Assessment of a movement disorder featuring spasticity may involve several health professionals depending on the affected individual's situation, and the severity of their condition. This may include physical therapists, physicians (including neurologists and rehabilitation physicians), orthotists and occupational therapists. Assessment is needed of the affected individual's goals, their function, and any symptoms that may be related to the movement disorder, such as pain. A thorough assessment will include analysis of posture, active movement, muscle strength, movement control and coordination, and endurance, as well as spasticity (response of the muscle to stretch). Spastic muscles typically demonstrate a loss of selective movement, including a loss of eccentric control (decreased ability to actively lengthen). While multiple muscles in a limb are usually affected in the upper motor neuron syndrome, there is usually an imbalance of activity, such that there is a stronger pull in one direction, such as into elbow flexion. Decreasing the degree of this imbalance is a common focus of muscle strengthening programs. Spastic movement disorders also typically feature a loss of stabilisation of an affected limb or the head from the trunk, so a thorough assessment requires this to be analysed as well.
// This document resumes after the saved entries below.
-- ==== Sys2Proof/Machine/Audit.lean ====
section
/-! DEFINITION. The meanings of the commands of one family. The tap audit (R135-R168, R330). -/

namespace Sys2Proof.Machine

open Host

/-- MANIFEST_IMAGE_WRITE. A session writes MANIFEST_IMAGE of manifest slot `k` (R135, R138). -/
def execManifestImageWrite (t slot k : Nat) (image : Manifest) (last : Bool) (s : State) : Outcome State Fault Refusal :=
  s.act t (fun x => x.writeBody slot Od.MANIFEST_IMAGE k (.manifest image) last)

/-- MANIFEST_VERIFY_DONE. The load checks of a manifest slot end (R137). -/
def execManifestVerifyDone (t k : Nat) (s : State) : Outcome State Fault Refusal :=
  s.onCheckIf t (k < 32) (fun d => d.manifestVerified k)

/-- AUDIT_EPOCH_END. An audit epoch ends (R148, R149). -/
def execAuditEpochEnd (t : Nat) (s : State) : Outcome State Fault Refusal :=
  s.onCheck t CheckDie.epochEnd

/-- LANDING_ZONE_WRITE. A PCIe write to BAR2 (R153-R156, R406). -/
def execLandingZoneWrite (t offset requester : Nat) (b : Octets) (s : State) : Outcome State Fault Refusal :=
  if offset + b.length ≤ 1073741824 then s.onHost t (fun d => d.landingWrite offset requester b) else .fault .outsideBar

/-- DELIVERY_CHECKS_DONE. The delivery checks of an audit end (R157). -/
def execDeliveryChecksDone (t audit : Nat) (s : State) : Outcome State Fault Refusal :=
  s.onCheck t (fun d => d.deliveryChecks audit)

/-- DELIVER_BY_TIMEOUT. DELIVER_BY of an audit (R156). -/
def execDeliverByTimeout (t audit : Nat) (s : State) : Outcome State Fault Refusal :=
  s.onCheck t (fun d => d.deliverBy audit)

/-- FINAL_PASS_START. The final pass of an audit epoch starts (R162). -/
def execFinalPassStart (t epoch : Nat) (s : State) : Outcome State Fault Refusal :=
  s.onCheck t (fun d => d.finalPass epoch)

/-- BATCH_PASS_DONE. A batch pass ends (R158-R165). -/
def execBatchPassDone (t : Nat) (p : PassEnd) (s : State) : Outcome State Fault Refusal :=
  s.onCheck t (fun d => d.passDone p)

/-- ALLOWANCE_END. The allowance of an epoch's passes ends (R164). -/
def execAllowanceEnd (t epoch : Nat) (s : State) : Outcome State Fault Refusal :=
  s.onCheck t (fun d => d.allowanceEnd epoch)

end Sys2Proof.Machine
end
Secondary effects are likely to impact on assessment of spastic muscles. If a muscle has impaired function following an upper motor neuron lesion, other changes such as increased muscle stiffness are likely to affect the feeling of resistance to passive stretch. Other secondary changes such as loss of muscle fibres following acquired muscle weakness are likely to compound the weakness arising from the upper motor neuron lesion. In severely affected spastic muscles, there may be marked secondary changes, such as muscle contracture, particularly if management has been delayed or absent.
Physical therapy is the predominant treatment of symptoms. Orthopedic shoes and foot surgery can be used to manage foot problems.